Still, many IDS systems continue to produce too many false positives or miss real attacks. In many cases, this is due to weak feature selection, unbalanced training data, or a lack of proper tuning. Another issue is that some studies rely on outdated datasets, which don't capture the fast-changing nature of modern IoT traffic [9, 10]. These limitations suggest that there’s still room to improve current approaches, especially for practical, real-world deployment.
This paper proposes a machine learning-based intrusion detection framework specifically designed to address these gaps. Our approach combines Recursive Feature Elimination for feature selection, SMOTE for class balancing, and grid search for tuning model parameters. We validate the framework using the CTU-IoT-Malware-Capture dataset, which contains realistic malware traffic from various IoT devices. To evaluate the impact of each preprocessing step, we test four common supervised learning models: Random Forest, Decision Tree, Logistic Regression, and Naïve Bayes.
The main contributions of this work are:
• A full pipeline that integrates feature selection, data resampling, and tuning for better intrusion detection performance in IoT settings.
• A thorough evaluation of each model using metrics like accuracy, ROC-AUC, and Matthews Correlation Coefficient (MCC).
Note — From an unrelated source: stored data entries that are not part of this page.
/-- Once a transfer or fill has begun, none is due (R160). -/
@[simp] theorem transferDue_transferBegins (s : State) : transferDue (transferBegins s) = false := by
  by_cases h : transferDue s = true
  · unfold transferBegins
    rw [if_pos h]
    unfold transferDue RecordRing.startReading RecordRing.startTransfer
    simp only
    split
    · simp
    · split <;> simp
  · rw [transferBegins_of_not_due (by simpa using h)]
    simpa using h

@[simp] theorem transferBegins_transferBegins (s : State) : transferBegins (transferBegins s) = transferBegins s :=
  transferBegins_of_not_due (transferDue_transferBegins s)

/-- What goes out does not depend on what has been received. -/
theorem shiftOutR_receivedR (s : State) (received : List Byte) (part : List Bool) :
    shiftOutR (s.receivedR received part) = (shiftOutR s).receivedR received part := by
  unfold shiftOutR shiftBytes transferEnds State.receivedR
  simp only
  repeat' split
  all_goals rfl

/-- A whole byte is judged by itself, not by the bits it came as. -/
theorem byteOnR_receivedR (code : Byte) (received other : List Byte) (part : List Bool) (s : State) :
    byteOnR code received (s.receivedR other part) = byteOnR code received s := by
  have command : commandSelection code false (s.receivedR other part) = commandSelection code false s := by
    unfold commandSelection
    split <;> rfl
  unfold byteOnR
  rw [shiftOutR_receivedR, command]
  rfl

/-- Further bits short of a whole byte grow the part byte alone (R166). -/
theorem bitsOnR_more (received : List Byte) (more part : List Bool) (s : State)
    (h : s.portR.selection = .selected received part) (hp : 0 < part.length) (hl : part.length + more.length < 8) :
    bitsOnLine .r more s = .next (s.receivedR received (part ++ more)) := by
  induction more generalizing s part with
  | nil => simp [bitsOnLine, s.receivedR_self h]
  | cons bit rest ih =>
    simp only [List.length_cons] at hl
    have hne : part.isEmpty = false := by cases part <;> simp at hp ⊢
    simp only [bitsOnLine, bitOnLine, bitOnR, h, hne, show part.length < 7 by omega, if_true, Bool.false_eq_true, if_false]
    rw [ih (part ++ [bit]) _ rfl (by simp) (by simp; omega)]
    simp

/-- The first bits of a byte, short of a whole one: a transfer that is due begins, and the part byte grows (R160, R166). -/
theorem bitsOnR_first (received : List Byte) (bit : Bool) (more : List Bool) (s : State)
    (h : s.portR.selection = .selected received []) (hl : more.length < 7) :
    bitsOnLine .r (bit :: more) s = .next ((transferBegins s).receivedR received (bit :: more)) := by
  simp only [bitsOnLine, bitOnLine, bitOnR, h, List.isEmpty_nil, if_true, List.length_nil, Nat.zero_lt_succ, List.nil_append]
  rw [bitsOnR_more received more [bit] _ rfl (by simp) (by simp; omega)]
  simp

/-- A whole byte taken by Port R after whole bytes (R160, R165, R175). -/
theorem bitsOnR_byte (received : List Byte) (b : Byte) (s : State) (h : s.portR.selection = .selected received []) :
    bitsOnLine .r (byteBits b) s = .next (byteOnR b received (transferBegins s)) := by
  obtain ⟨bit, more, last, hb, hm⟩ : ∃ bit more last, byteBits b = (bit :: more) ++ [last] ∧ more.length = 6 :=
    ⟨b.getMsbD 0, [b.getMsbD 1, b.getMsbD 2, b.getMsbD 3, b.getMsbD 4, b.getMsbD 5, b.getMsbD 6], b.getMsbD 7, rfl, rfl⟩
  rw [hb, bitsOnLine_append, bitsOnR_first received bit more s h (by omega)]
  simp only [bitsOnLine, bitOnLine, bitOnR, State.receivedR, List.length_cons, hm, Nat.lt_irrefl, if_false, List.isEmpty_cons,
    Bool.false_eq_true]
  rw [← hb, byteOfBits_byteBits]
  exact congrArg _ (byteOnR_receivedR b received received (bit :: more) (transferBegins s))

theorem unchangedBut_beginSelectionR (s : State) : s.unchangedBut s.beginSelectionR [.portR] := by
  unfold State.beginSelectionR
  split
  · exact unchangedBut_portR rfl
  · exact unchangedBut_recordSelection _ _ _

theorem unchangedBut_shiftOutR (s : State) : s.unchangedBut (shiftOutR s) [.portR, .records] := by
  unfold shiftOutR
  repeat' split
  all_goals first
    | exact State.unchangedBut_mono (unchangedBut_shiftBytes 1 s) (by simp)
    | exact unchangedBut_transferEnds s
    | exact State.unchangedBut_mono (unchangedBut_portR rfl) (by simp)

theorem unchangedBut_byteOnR (code : Byte) (received : List Byte) (s : State) :
    s.unchangedBut (byteOnR code received s) [.portR, .records] := by
  have shift := State.unchangedBut_trans (unchangedBut_shiftOutR s)
    (unchangedBut_receivedR (shiftOutR s) (received ++ [code]) []) (fun _ h => h) (by simp)
  unfold byteOnR
  repeat' split
  all_goals first
    | exact shift
    | exact State.unchangedBut_mono (unchangedBut_commandSelection code false s) (by simp)
    | exact State.unchangedBut_mono (unchangedBut_takeExit s) (by simp)

/-- A bit on Port R changes Port R and the records alone (R160, R165). -/
theorem unchangedBut_bitOnR (bit : Bool) (s : State) : s.unchangedBut (bitOnR bit s) [.portR, .records] := by
  unfold bitOnR
  split
  · exact State.unchangedBut_refl _ _
  next received part _ =>
    simp only
    have begun : s.unchangedBut (if part.isEmpty then transferBegins s else s) [.portR, .records] := by
      split
      · exact State.unchangedBut_mono (unchangedBut_transferBegins s) (by simp)
      · exact State.unchangedBut_refl _ _
    split
    · exact State.unchangedBut_trans begun (unchangedBut_receivedR _ _ _) (fun _ h => h) (by simp)
    · exact State.unchangedBut_trans begun (unchangedBut_byteOnR _ _ _) (fun _ h => h) (fun _ h => h)

/-! ## Selections given by their moments (R165, R166) -/

/-- What the moments of a selection of a port can change: what any command of the port can. -/
abbrev momentParts (p : Port) : List Part :=
  .port p :: .inactivityTimer :: (requestParts ++ [.controller, .directory, .recallEngine])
• A comparative review with recent intrusion detection frameworks to show how our method performs in relation to existing approaches.
The rest of the paper is structured as follows: Section 2 reviews related work. Section 3 describes the dataset and preprocessing pipeline. Section 4 details the methodology. Section 5 presents the experimental results. Section 6 discusses the findings, and Section 7 concludes with suggestions for future work.
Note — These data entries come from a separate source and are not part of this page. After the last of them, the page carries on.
/-- The identity lattice gives every code back, but for one step above 3,968 (R36). -/
theorem latticeStage_identityLattice {c : Rgb} (hr : c.r ≤ 4095) (hg : c.g ≤ 4095) (hb : c.b ≤ 4095) :
    latticeStage identityLattice c = ⟨throughIdentity c.r, throughIdentity c.g, throughIdentity c.b⟩ := by
  obtain ⟨axisR, axisG, axisB⟩ := weighted_axis (meets_tetrahedron (c.r % 256) (c.g % 256) (c.b % 256))
  have corners := fun (step : Rgb) h1 h2 h3 => cellCorner_identityLattice hr hg hb (step := step) h1 h2 h3
  have red : latticeChannel identityLattice c 0 = throughIdentity c.r :=
    latticeChannel_of_axis Rgb.r hr (fun step h1 h2 h3 => ⟨h1, (corners step h1 h2 h3).1⟩) axisR
  have green : latticeChannel identityLattice c 1 = throughIdentity c.g :=
    latticeChannel_of_axis Rgb.g hg (fun step h1 h2 h3 => ⟨h2, (corners step h1 h2 h3).2.1⟩) axisG
  have blue : latticeChannel identityLattice c 2 = throughIdentity c.b :=
    latticeChannel_of_axis Rgb.b hb (fun step h1 h2 h3 => ⟨h3, (corners step h1 h2 h3).2.2⟩) axisB
  unfold latticeStage
  rw [red, green, blue]

/-- Settles O17: the lattice stage on the identity lattice, and its sum under each of the six conditions. -/
theorem latticeStageInterpolates : Obligations.LatticeStageInterpolates := by
  refine ⟨fun c hr hg hb => ?_, fun content c channel => ?_⟩
  · rw [latticeStage_identityLattice hr hg hb]
    rfl
  have gives := fun {p} => latticeChannel_of_meets content c channel (p := p)
  exact ⟨fun h1 h2 => (gives (.rgb h1 h2) :), fun h1 h2 => (gives (.rbg h1 h2) :), fun h1 h2 => (gives (.brg h1 h2) :),
    fun h1 h2 => (gives (.grb h1 h2) :), fun h1 h2 => (gives (.gbr h1 h2) :), fun h1 h2 => (gives (.bgr h1 h2) :)⟩

/-! ## The monitor conversion (R37) -/

/-- Settles O18: the conversion to ten bits, at both ends of its range. -/
theorem monitorConversion : Obligations.MonitorConversion := by
  unfold Obligations.MonitorConversion monitorCode
  refine ⟨fun _ => rfl, fun _ => min_le_right _ _, ?_, ?_, ?_, ?_⟩ <;> omega

end Sys2Proof.Machine
end

section
/-! O8: the slots and the directory that start-up leaves (R36, R41, R136, R141; assumption logs 7, 13, 25). -/

namespace Sys2Proof.Machine

/-! ## What start-up reads (R138, R141) -/

/-- What start-up reads: the scan's directory, or one made now, and the pages given no longer matching (assumption logs 7, 13). -/
theorem ensureScanned_decayed (pages : List Nat) (s : State) :
    (ensureScanned s).decayed pages =
      { s with store := s.store.decay pages, directory := some (s.directory.getD s.store.scan) } := by
  unfold ensureScanned State.decayed scanStore
  cases hd : s.directory with
  | none => exact congrArg (State.decayed · pages) (if_pos rfl)
  | some d =>
    rw [if_neg (by simp)]
    exact congrArg (fun x => { s with store := s.store.decay pages, directory := x }) hd

/-- The reads of start-up see the scan's entries, the store's bytes, and the marks of the pages that fail or are given. -/
theorem startUpReads (pages : List Nat) (s : State) :
    let u := (ensureScanned s).decayed pages
    u.directory.isSome = true ∧ u.slots = s.slots ∧ (∀ n, u.sectorEntry n = (s.directory.getD s.store.scan).get n) ∧
      (∀ n k, u.store.byte n k = s.store.byte n k) ∧
      ∀ page, page ∈ u.store.mismatched ↔ page ∈ s.store.mismatched ∨ page ∈ pages := by
  intro u
  rw [show u = _ from ensureScanned_decayed pages s]
  exact ⟨rfl, rfl, fun _ => rfl, fun _ _ => rfl, mem_decay pages s.store⟩

theorem SectorEntry.isTone_iff (e : SectorEntry) : e.isTone = true ↔ ∃ info, e = .valid info ∧ info.kind = .tone := by
  cases e <;> simp [SectorEntry.isTone]

/-- Whether a sector reads back is settled by its entry and the page marks (R141). -/
theorem unreadable_congr {s t : State} {n : Fin 64} (he : t.sectorEntry n = s.sectorEntry n) (hs : t.store = s.store) :
    t.unreadable n ↔ s.unreadable n := by
  unfold State.unreadable
  rw [he, hs]

/-- A tone table reads back where its seven pages match (R139, R141). -/
theorem unreadable_tone_iff {s : State} {n : Fin 64} (h : ∃ info, s.sectorEntry n = .valid info ∧ info.kind = .tone) :
    s.unreadable n ↔ ∃ page, 1 ≤ page ∧ page ≤ 7 ∧ sectorPage n page ∈ s.store.mismatched := by
  obtain ⟨info, he, hk⟩ := h
  constructor
  · rintro ⟨info', page, he', hlow, hhigh, hfails⟩
    obtain rfl : info = info' := SectorEntry.valid.inj (he.symm.trans he')
    rw [hk] at hhigh
    exact ⟨page, hlow, hhigh, hfails⟩
  · rintro ⟨page, hlow, hhigh, hfails⟩
    exact ⟨info, page, he, hlow, by rwa [hk], hfails⟩

/-! ## The slots and the directory before the defaults are adopted (R41, R136) -/

/-- Start-up's reads and the filling of L0 and T0. -/
def State.filled (s : State) : State := fillSlots (loadCalibration s)

/-- The state in which T0 is filled: the calibration loaded, and L0 filled. -/
def State.beforeT0 (s : State) : State :=
  (loadCalibration s).setSlot 0 (((loadCalibration s).slot 0).filled .builtIn identityLattice)

theorem filled_eq (s : State) : s.filled = fillT0 s.beforeT0 := rfl

/-- Up to the filling of T0 the store and the slots but L0 stand, and sector 0 alone can be made TORN (R41, R141). -/
theorem beforeT0_parts (s : State) :
    s.beforeT0.store = s.store ∧ s.beforeT0.slots = s.slots.set 0 ((s.slot 0).filled .builtIn identityLattice) ∧
      s.beforeT0.directory.isSome = s.directory.isSome ∧
      ∀ n, s.beforeT0.sectorEntry n = (tearUnreadable s 0).sectorEntry n := by
  have entry : ∀ n, s.beforeT0.sectorEntry n = (tearUnreadable s 0).sectorEntry n := loadCalibration_sectorEntry s
  obtain ⟨d, c, b, he, hd, -⟩ := loadCalibration_eq s
  have same : s.beforeT0 = State.setSlot { s with
      directory := d, cu := { s.cu with calibration := some c, calFallback := b } } 0
        ((s.slot 0).filled .builtIn identityLattice) := by
    unfold State.beforeT0
    rw [he]
    rfl
  refine ⟨?_, ?_, ?_, entry⟩ <;> rw [same]
  · rfl
  · rfl
  · exact hd

/-- The filling of T0 leaves the calibration and the store (R136). -/
theorem filled_parts (s : State) : s.filled.cu = s.beforeT0.cu ∧ s.filled.store = s.store := by
  obtain ⟨d, x, he, -⟩ := fillT0_eq s.beforeT0
  rw [filled_eq, he]
  exact ⟨rfl, (beforeT0_parts s).1⟩

/-- A sector is the default tone sector of the set in use, found VALID and of kind TONE (R41, R136). -/
def State.foundDefaultTone (s : State) (n : Fin 64) : Prop :=
  defaultToneSector s.filled = some n ∧ ∃ info, s.sectorEntry n = .valid info ∧ info.kind = .tone

/-- Start-up makes sector 0 and the default tone sector TORN where one does not read back, and leaves every other entry (R141). -/
theorem filled_sectorEntry {s : State} (hd : s.directory.isSome = true) (n : Fin 64) :
    ((n = 0 ∨ s.foundDefaultTone n) ∧ s.unreadable n → s.filled.sectorEntry n = .torn) ∧
      (¬ ((n = 0 ∨ s.foundDefaultTone n) ∧ s.unreadable n) → s.filled.sectorEntry n = s.sectorEntry n) := by
  obtain ⟨hstore, -, hdirectory, hentry⟩ := beforeT0_parts s
  obtain ⟨hcu, -⟩ := filled_parts s
  obtain ⟨tears, keeps⟩ := tearUnreadable_sectorEntry s 0 n hd
  obtain ⟨tears', keeps'⟩ := fillT0_sectorEntry s.beforeT0 n (hdirectory.trans hd)
  rw [← hentry] at tears keeps
  rw [← filled_eq] at tears' keeps'
  by_cases h0 : 0 = n ∧ s.unreadable n
  · have torn := tears h0
    refine ⟨fun _ => ?_, fun h => absurd ⟨.inl h0.1.symm, h0.2⟩ h⟩
    rw [keeps' (fun h => by simp [torn, SectorEntry.isTone] at h), torn]
  · have kept := keeps h0
    have same : s.unreadable n → ((n = 0 ∨ s.foundDefaultTone n) ↔
        defaultToneSector s.beforeT0 = some n ∧ (s.beforeT0.sectorEntry n).isTone = true) := fun h => by
      rw [or_iff_right (fun e => h0 ⟨e.symm, h⟩), kept, SectorEntry.isTone_iff]
      unfold State.foundDefaultTone defaultToneSector
      rw [hcu]
    have reads := unreadable_congr kept hstore
    refine ⟨fun h => ?_, fun h => ?_⟩
    · obtain ⟨hdefault, htone⟩ := (same h.2).1 h.1
      exact tears' ⟨hdefault, htone, reads.2 h.2⟩
    · rw [keeps' (fun ⟨hdefault, htone, hu⟩ => h ⟨(same (reads.1 hu)).2 ⟨hdefault, htone⟩, reads.1 hu⟩), kept]

/-- T0 is filled from the default tone sector exactly where that was found VALID, of kind TONE, and reads back (R136, R141). -/
theorem filled_fillsT0_iff {s : State} (hd : s.directory.isSome = true) (n : Fin 64) :
    s.filled.fillsT0 n ↔ s.foundDefaultTone n ∧ ¬ s.unreadable n := by
  obtain ⟨tears, keeps⟩ := filled_sectorEntry hd n
  by_cases h : (n = 0 ∨ s.foundDefaultTone n) ∧ s.unreadable n
  · refine iff_of_false ?_ fun h' => h'.2 h.2
    rintro ⟨-, info, he, -⟩
    rw [tears h] at he
    cases he
  · have readable : s.foundDefaultTone n → ¬ s.unreadable n := fun ht hu => h ⟨.inr ht, hu⟩
    rw [and_iff_left_of_imp readable]
    unfold State.fillsT0 State.foundDefaultTone
    rw [keeps h]
    rfl

/-- From slots at reset, L0 holds the identity lattice, T0 the table found or the ramp, and the others stand (R123, R136). -/
theorem filled_slots {s : State} (hd : s.directory.isSome = true) (hs : s.slots = Tab.replicate 8 Slot.reset) :
    s.filled.slot 0 = Slot.reset.filled .builtIn identityLattice ∧
      (∀ n, s.filled.fillsT0 n → s.filled.slot 4 = Slot.reset.filled (.sector n) (recalledContent s.store 4 n)) ∧
      ((∀ n, ¬ s.filled.fillsT0 n) → s.filled.slot 4 = Slot.reset.filled .builtIn fallbackRamp) ∧
      ∀ i, i ≠ 0 → i ≠ 4 → s.filled.slot i = Slot.reset := by
  obtain ⟨hstore, hslots, hdirectory, -⟩ := beforeT0_parts s
  obtain ⟨table, ramp⟩ := fillT0_spec s.beforeT0 (hdirectory.trans hd)
  obtain ⟨d, x, he, -⟩ := fillT0_eq s.beforeT0
  have before : ∀ i, s.beforeT0.slot i = if 0 = i then Slot.reset.filled .builtIn identityLattice else Slot.reset := fun i => by
    unfold State.slot
    rw [hslots, Tab.get_set, State.slot, hs, Tab.get_replicate, Tab.get_replicate]
  have other : ∀ i, 4 ≠ i → s.filled.slot i = s.beforeT0.slot i := fun i hi => by
    rw [filled_eq, he]
    exact Tab.get_set_of_ne _ _ hi
  rw [before 4, if_neg (by decide), hstore, ← filled_eq] at table
  rw [before 4, if_neg (by decide), ← filled_eq] at ramp
  refine ⟨?_, fun n h => (table n h).1, ramp, fun i h0 h4 => ?_⟩
  · rw [other 0 (by decide), before 0, if_pos rfl]
  · rw [other i h4.symm, before i, if_neg h0.symm]

/-- T0 is filled from its reset values, with the one content or the other (R136). -/
theorem filled_slot_four {s : State} (hd : s.directory.isSome = true) (hs : s.slots = Tab.replicate 8 Slot.reset) :
    ∃ origin content, s.filled.slot 4 = Slot.reset.filled origin content := by
  obtain ⟨-, table, ramp, -⟩ := filled_slots hd hs
  by_cases h : ∃ n, s.filled.fillsT0 n
  · exact h.elim fun n hn => ⟨_, _, table n hn⟩
  · exact ⟨_, _, ramp (not_exists.1 h)⟩

/-- No slot has references or a saving mark (R91, R123). -/
theorem filled_unmarked {s : State} (hd : s.directory.isSome = true) (hs : s.slots = Tab.replicate 8 Slot.reset) (i : Fin 8) :
    (s.filled.slot i).references = 0 ∧ (s.filled.slot i).saving = false := by
  obtain ⟨identity, -, -, rest⟩ := filled_slots hd hs
  obtain ⟨origin, content, four⟩ := filled_slot_four hd hs
  by_cases h0 : i = 0
  · rw [h0, identity]
    exact ⟨rfl, rfl⟩
  by_cases h4 : i = 4
  · rw [h4, four]
    exact ⟨rfl, rfl⟩
  · rw [rest i h0 h4]
    exact ⟨rfl, rfl⟩

/-! ## The defaults adopted (R84, R99) -/

/-- At their defaults the binding fields name T0 alone (R84). -/
theorem binds_default (mired : Nat) (i : Fin 8) : (Fields.default mired).binds i = decide (4 = i) := by
  unfold Fields.binds Fields.default
  simp [show toneSlot 0 = 4 from rfl]

/-- The adoption of the defaults marks T0 bound, and leaves the calibration, the store and the directory. -/
theorem adoptDefaults_parts (s : State) :
    (adoptDefaults s).cu.calibration = s.cu.calibration ∧ (adoptDefaults s).store = s.store ∧
      (∀ n, (adoptDefaults s).sectorEntry n = s.sectorEntry n) ∧
      ∀ i, (adoptDefaults s).slot i = { s.slot i with bound := decide (4 = i) } := by
  refine ⟨rfl, rfl, fun _ => rfl, fun i => ?_⟩
  unfold adoptDefaults State.slot markBound
  rw [Tab.get_ofFn, binds_default]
In recent years, intrusion detection for IoT systems has received a lot of attention, and for good reasons. As the number of connected devices keeps growing, so does the risk of cyberattacks. Traditional IDS approaches that rely on static rules or known attack patterns are no longer enough. They simply can’t keep up with new and unexpected threats like zero-day attacks [11, 12].
Many researchers have started looking into machine learning and deep learning as possible solutions. Some of the earlier work in this area includes Ullah et al. [11], who used recurrent neural networks to detect unusual behavior in vehicle networks. Their method focused on capturing time-based features. In another study, Odeh and Abu Taleb [13] applied CNNs in healthcare systems hosted in the cloud. Their model showed promising results, but like many DL approaches, it required a lot of computational resources. Diro and Chilamkurti [14] went further by proposing a distributed framework, aiming to make deep learning more suitable for large, varied IoT environments.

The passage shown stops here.